[[ Data section, beginning ]]

/-- Steps 7 and 9 and the operation on a memory target. -/
def serveMem (s : State) (h : SahatHdr) (d : List Byte) (r : Region) : Served :=
  let va := h.addr.toNat % 2 ^ 56
  let n := h.len.toNat + 1
  let u : Use := if h.typ = tREAD then .read else if h.typ = tATOM then .amo else .write
  match translate s .none r.ctx va u .outside with
  | .error _ => .nak (pageFaultEvent s r.ctx h) cRemotePageFault
  | .ok lf =>
    let pa := lf.pa va
    if u ≠ .write ∧ poisoned s.dev.poison pa n then .nak s cRemoteMediaError
    else if u = .read then .done s (s.physRead pa n)
    else if u = .amo then
      let old := s.physRead pa n
      .done (s.physWrite pa (leBytes n (atomNew h d (leNat old)))) old
    else .done (s.physWrite pa d) []

def serveKey (s : State) (h : SahatHdr) (d : List Byte) (r : Region) : Served :=
  if r.srf then serveSrf s h d r else serveMem s h d r

/-- The type of the reply to a request that was performed (R162). -/
def replyType (typ : BitVec 6) : BitVec 6 := if typ = tREAD then tRDATA else if typ = tATOM then tADATA else tACK

/-- The LIMIT of a die's FETIME in ns (R71). -/
def feLimit (s : State) (d : DieId) : Nat := bits (s.die d).fetime.toNat 0 24 * 1000

/-- R164: an earlier ORD packet of the same SRC and SSID is still held here. -/
def ordBlocked (s : State) (h : SahatHdr) : Bool :=
  h.ord && s.dev.held.any fun x => x.h.ord && x.h.src = h.src && x.h.ssid = h.ssid

/-- Finishes a request: its reply, or its place among the held ones. -/
def finish (s : State) (h : SahatHdr) (d : List Byte) (since : Option Nat) (x : Served) : State :=
  match x with
  | .done t b => sendReply t h (replyType h.typ) 0 b
  | .nak t c => sendReply t h tNAK c []
  | .hold line die =>
    s.modDev fun v => { v with held := v.held ++ [⟨h, d, since.getD s.time, feLimit s die, line, true⟩] }

/-- A request arrives at this target (R169). -/
def request (s : State) (h : SahatHdr) (d : List Byte) : State :=
  match keyCheck s h d with
  | .error c => sendReply s h tNAK c []
  | .ok r =>
    if ordBlocked s h then s.modDev fun v => { v with held := v.held ++ [⟨h, d, s.time, 0, false, true⟩] }
    else finish s h d none (serveKey s h d r)

/-- A held request is tried again: the region's entry is not checked a second time for its key, since the request has
been accepted (R169, R173). A request that loops back to this device is checked here for the first time. -/
def retryHeld (s : State) (k : Nat) : State :=
  match s.dev.held[k]? with
  | none => s
  | some x =>
    let s1 := s.modDev fun v => { v with held := v.held.eraseIdx k }
    match (if !x.accepted then keyCheck s1 x.h x.data else
      match regionOf s1 x.h.key with
      | some r => .ok r
      | none => .error cKeyInvalid) with
    | .error c => sendReply s1 x.h tNAK c []
    | .ok r =>
      if ((s.dev.held.take k).any fun y => y.h.ord && x.h.ord && y.h.src = x.h.src && y.h.ssid = x.h.ssid) then s
      else
        match serveKey s1 x.h x.data r with
        | .hold line die =>
          s.modDev fun v => { v with held := modList (fun y =>
            let anew := x.limit = 0 || line != y.srfWait
            { y with since := (if anew then s.time else y.since), limit := (if anew then feLimit s die else y.limit),
                     srfWait := line, accepted := true }) v.held k }
        | r1 => finish s1 x.h x.data none r1

end Sys2Proof.Machine
end

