-- ==== Sys2Proof/Machine/KSrf.lean ====
section
/-! DEFINITION. The SI and SO slots: tiles of the SRF read and written by a kernel (R72, R73, R364 to R367, R371, R372).
-/

namespace Sys2Proof.Machine

open Sys2Proof

/-- A tile access in one cluster: faults, and where it goes. -/
inductive TilePlace where
  | bad (c : Cause)
  | srf (sp : SpId) (off : Nat)
  | window (k : Fin 16) (off : Nat)
  deriving DecidableEq, Repr

def TilePlace.faults : TilePlace → List Cause
  | .bad c => [c]
  | _ => []

/-- The tile at a cursor (R72). -/
def cursorPlace (s : State) (sp : SpId) (q : BitVec 3) (c : ClId) : TilePlace :=
  let p := s.sp sp
  let f := p.ke.cl[c].q[q.toFin].toNat
  if !p.ke.bind[q.toFin].valid then .bad cKernelCursorUnbound
  else if f ≥ p.alloc then .bad cFSpaceHole
  else .srf sp f

/-- The computed offset of srdx, swrx and swra. -/
def tileAddr (e : KEngine) (c : ClId) (ar : BitVec 5) (l : Bool) : Nat :=
  (e.cl[c].aGet c ar.toNat + if l then e.lit else 0).toNat

/-- Bank of an offset (R66). -/
def bankBits (f : Nat) : Nat := f / 0x1000 % 8

/-- srdx and swrx: the own bank only (R73, R365, R372). -/
def ownPlace (s : State) (sp : SpId) (ar : BitVec 5) (l : Bool) (c : ClId) : TilePlace :=
  let f := tileAddr (s.sp sp).ke c ar l
  if f % 0x1000 ≠ 0 then .bad cFMisaligned
  else if f ≥ 0x80_0000 ∨ bankBits f ≠ c.val then .bad cKernelBankForeign
  else if f ≥ (s.sp sp).alloc then .bad cFSpaceHole
  else .srf sp f

/-- An offset in the local SRF or in the own seat's window. -/
def ownRange (p : Sp) (f : Nat) : Bool :=
  decide (f < 0x80_0000)
    || (decide (0x0800_0000 ≤ f) && (f - 0x0800_0000) / 0x80_0000 == p.id.seat.toNat)

/-- swra: any F-space range (R365). Log 15: a tile that passes the end of the target SRF is a hole. -/
def anyPlace (s : State) (sp : SpId) (ar : BitVec 5) (l : Bool) (c : ClId) : TilePlace :=
  let p := s.sp sp
  let f := tileAddr p.ke c ar l
  if f % 0x1000 ≠ 0 then .bad cFMisaligned
  else if ownRange p f && bankBits f != c.val then .bad cKernelBankForeign
  else match s.fDecode sp f with
    | .srf t off => .srf t off
    | .window k off => if 0x1000 + (p.r.win[k].rbase.toNat + off) > 0x80_0000 then .bad cFSpaceHole else .window k off
    | .hole => .bad cFSpaceHole

/-- A read of the tile of each active cluster (R371). -/
def readTiles (s : State) (sp : SpId) (g : Guard) (vd : BitVec 5) (place : ClId → TilePlace) : Stage :=
  let e := (s.sp sp).ke
  let cs := e.active g
  let off (c : ClId) : Nat :=
    match place c with
    | .srf _ f => f
    | _ => 0
  ((guardStage g 3).join { Stage.none with faults := cs.flatMap fun c => (place c).faults, need := cs.map off }).join
    ((landReg e 3 cs vd fun c => (s.sp sp).tile (off c) 32).checkedIn cs)

/-- A write of the tile of each active cluster (R364, R366). -/
def writeTiles (s : State) (sp : SpId) (g : Guard) (s1 : VSrc) (place : ClId → TilePlace) : Stage :=
  let e := (s.sp sp).ke
  let cs := e.active g
  let d (c : ClId) : VReg := srcVal e c hSO 32 s1
  ((guardStage g 3).join ((srcStage e cs hSO 32 s1).checkedIn cs)).join
    { Stage.none with
      faults := cs.flatMap fun c => (place c).faults
      lands := cs.filterMap fun c =>
        match place c with
        | .srf t f => some (2, c, .srf t f (d c))
        | _ => none
      sends := cs.filterMap fun c =>
        match place c with
        | .window k f => some ⟨k, f, d c⟩
        | _ => none }

/-- The cursors of the active clusters advance (R72). -/
def advAll (cs : List ClId) (q : BitVec 3) : Stage := { Stage.none with advs := cs.map fun c => (c, q) }

/-- The scalar read of a computed offset. -/
def addrRead (s : State) (sp : SpId) (g : Guard) (ar : BitVec 5) : Stage :=
  scalarRead ((s.sp sp).ke.active g) ar.toNat

def stSrd (g : Guard) (vd : BitVec 5) (q : BitVec 3) (s : State) (sp : SpId) : Stage :=
  (readTiles s sp g vd (cursorPlace s sp q)).join (advAll ((s.sp sp).ke.active g) q)
def stSrdx (g : Guard) (vd ar : BitVec 5) (l : Bool) (s : State) (sp : SpId) : Stage :=
  (addrRead s sp g ar).join (readTiles s sp g vd (ownPlace s sp ar l))
def stSwr (g : Guard) (s1 : VSrc) (q : BitVec 3) (s : State) (sp : SpId) : Stage :=
  (writeTiles s sp g s1 (cursorPlace s sp q)).join (advAll ((s.sp sp).ke.active g) q)
def stSfill (g : Guard) (s1 : VSrc) (q : BitVec 3) (s : State) (sp : SpId) : Stage :=
  (writeTiles s sp g s1 (cursorPlace s sp q)).join (advAll ((s.sp sp).ke.active g) q)
def stSwrx (g : Guard) (s1 : VSrc) (ar : BitVec 5) (l : Bool) (s : State) (sp : SpId) : Stage :=
  (addrRead s sp g ar).join (writeTiles s sp g s1 (ownPlace s sp ar l))
def stSwra (g : Guard) (s1 : VSrc) (ar : BitVec 5) (l : Bool) (s : State) (sp : SpId) : Stage :=
  (addrRead s sp g ar).join (writeTiles s sp g s1 (anyPlace s sp ar l))

/-- R371, R372. -/
def execSrd (g : Guard) (vd : BitVec 5) (q : BitVec 3) (s : State) : Out := .next (slotStep (stSrd g vd q) s)
/-- R371, R372. -/
def execSrdx (g : Guard) (vd ar : BitVec 5) (l : Bool) (s : State) : Out := .next (slotStep (stSrdx g vd ar l) s)
/-- R364, R365. -/
def execSwr (g : Guard) (s1 : VSrc) (q : BitVec 3) (s : State) : Out := .next (slotStep (stSwr g s1 q) s)
/-- R364, R365. -/
def execSwrx (g : Guard) (s1 : VSrc) (ar : BitVec 5) (l : Bool) (s : State) : Out :=
  .next (slotStep (stSwrx g s1 ar l) s)
/-- R364 to R366. -/
def execSwra (g : Guard) (s1 : VSrc) (ar : BitVec 5) (l : Bool) (s : State) : Out :=
  .next (slotStep (stSwra g s1 ar l) s)
/-- R364, R365. -/
def execSfill (g : Guard) (s1 : VSrc) (q : BitVec 3) (s : State) : Out := .next (slotStep (stSfill g s1 q) s)

end Sys2Proof.Machine
end

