/-- A drop record (R192). -/
def dropBytes (k : Nat) (c : DealChoice × Nat) : List Byte :=
  let (reason, cause) := match c.1.out with
    | .dropped r k => (r.toNat, k.toNat)
    | _ => (0, 0)
  leBytes 4 (c.2 / k) ++ leBytes 4 (c.2 % k + c.1.expert.toNat * 2 ^ 16) ++ leBytes 4 (reason + cause * 2 ^ 4)
    ++ leBytes 4 0

/-- STATUS of the completion block (R191). -/
def DealRun.status (r : DealRun) : Nat :=
  if r.op.cancelled then 4 else if r.failed then 3 else if r.incomplete then 2 else if !r.op.undeal && !r.drops.isEmpty then 1 else 0

/-- The word at DSIG + 8. -/
def DealRun.statusWord (r : DealRun) : Nat :=
  r.status + r.cause.toNat * 2 ^ 8 + (if r.op.undeal then 0 else r.drops.length) * 2 ^ 32

/-- The operation is complete (R183, R220). -/
def dealDone (s : State) (die : DieId) (r : DealRun) : State :=
  let t := dealSet s die none
  if r.op.cancelled then t else progress t r.op.ctx

/-- The completion block, STATUS first and SEQ last (R191). -/
def blockStep (s : State) (die : DieId) (r : DealRun) : State :=
  let o := r.op
  let a := o.d.dsig.toNat
  let bad (c : Cause) : State := dealDone (emitDeal s die o.ctx c o.d.seq) die r
  (dealWrite s die o (a + 8) (leBytes 8 r.statusWord)).andThen
    (fun _ t => (dealWrite t die o a (leBytes 8 o.d.seq.toNat)).andThen
      (fun _ u =>
        dealDone (if r.status = 2 ∨ r.status = 3 then emitDeal u die o.ctx r.cause o.d.seq else u) die r) bad) bad

/-- The DONE add of an expert (R190, step 3). -/
def doneAdd (s : State) (die : DieId) (r : DealRun) (x : Nat) (e : Expert) : State :=
  if !e.ent.usable r.op.d.rowb.toNat then nextItem s die r
  else
    match sendReq s (.doneAdd die x) r.op.ctx (ssidDealer die) tATOM 0 e.ent.acc e.ent.key
        ((e.ent.cnt.toNat + 8) % 2 ^ 56) 8 r.op.slack false (leBytes 8 (2 ^ 32 + e.placed)) with
    | .ok _ t => nextItem t die { r with pubs := r.pubs + 1 }
    | .wait => s
    | .unreachable => nextItem s die ({ r with incomplete := true }.note cAccUnreachable)

/-- One step of Publish. -/
def publishStep (s : State) (die : DieId) (r : DealRun) : State :=
  let d := r.op.d
  match r.phase with
  | .counts =>
    match r.experts[r.next]? with
    | some e => publishWrite s die r (d.counts.toNat + 16 * r.next) (countBytes e)
    | none => nextPhase s die r .drops
  | .drops =>
    match (r.drops.take d.dcap.toNat)[r.next]? with
    | some c => publishWrite s die r (d.drops.toNat + 16 * r.next) (dropBytes d.k.toNat c)
    | none => nextPhase s die r .adds
  | .adds =>
    match r.experts[r.next]? with
    | some e => doneAdd s die r r.next e
    | none => nextPhase s die r .block
  | .block => blockStep s die r
  | _ => nextPhase s die r (if r.failed then .adds else .counts)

[[ Data section, end ]]

:: Task statement ::
In the entries above, one line contains "def dropBytes (k" and another contains "r.next) (countBytes e)". Reproduce exactly those two lines and the lines between them, nothing else.

:: Response box ::
def dropBytes (k : Nat) (c : DealChoice × Nat) : List Byte :=
  let (reason, cause) := match c.1.out with
    | .dropped r k => (r.toNat, k.toNat)
    | _ => (0, 0)
  leBytes 4 (c.2 / k) ++ leBytes 4 (c.2 % k + c.1.expert.toNat * 2 ^ 16) ++ leBytes 4 (reason + cause * 2 ^ 4)
    ++ leBytes 4 0

/-- STATUS of the completion block (R191). -/
def DealRun.status (r : DealRun) : Nat :=
  if r.op.cancelled then 4 else if r.failed then 3 else if r.incomplete then 2 else if !r.op.undeal && !r.drops.isEmpty then 1 else 0

/-- The word at DSIG + 8. -/
def DealRun.statusWord (r : DealRun) : Nat :=
  r.status + r.cause.toNat * 2 ^ 8 + (if r.op.undeal then 0 else r.drops.length) * 2 ^ 32

/-- The operation is complete (R183, R220). -/
def dealDone (s : State) (die : DieId) (r : DealRun) : State :=
  let t := dealSet s die none
  if r.op.cancelled then t else progress t r.op.ctx

/-- The completion block, STATUS first and SEQ last (R191). -/
def blockStep (s : State) (die : DieId) (r : DealRun) : State :=
  let o := r.op
  let a := o.d.dsig.toNat
  let bad (c : Cause) : State := dealDone (emitDeal s die o.ctx c o.d.seq) die r
  (dealWrite s die o (a + 8) (leBytes 8 r.statusWord)).andThen
    (fun _ t => (dealWrite t die o a (leBytes 8 o.d.seq.toNat)).andThen
      (fun _ u =>
        dealDone (if r.status = 2 ∨ r.status = 3 then emitDeal u die o.ctx r.cause o.d.seq else u) die r) bad) bad

/-- The DONE add of an expert (R190, step 3). -/
def doneAdd (s : State) (die : DieId) (r : DealRun) (x : Nat) (e : Expert) : State :=
  if !e.ent.usable r.op.d.rowb.toNat then nextItem s die r
  else
    match sendReq s (.doneAdd die x) r.op.ctx (ssidDealer die) tATOM 0 e.ent.acc e.ent.key
        ((e.ent.cnt.toNat + 8) % 2 ^ 56) 8 r.op.slack false (leBytes 8 (2 ^ 32 + e.placed)) with
    | .ok _ t => nextItem t die { r with pubs := r.pubs + 1 }
    | .wait => s
    | .unreachable => nextItem s die ({ r with incomplete := true }.note cAccUnreachable)

/-- One step of Publish. -/
def publishStep (s : State) (die : DieId) (r : DealRun) : State :=
  let d := r.op.d
  match r.phase with
  | .counts =>
    match r.experts[r.next]? with
    | some e => publishWrite s die r (d.counts.toNat + 16 * r.next) (countBytes e)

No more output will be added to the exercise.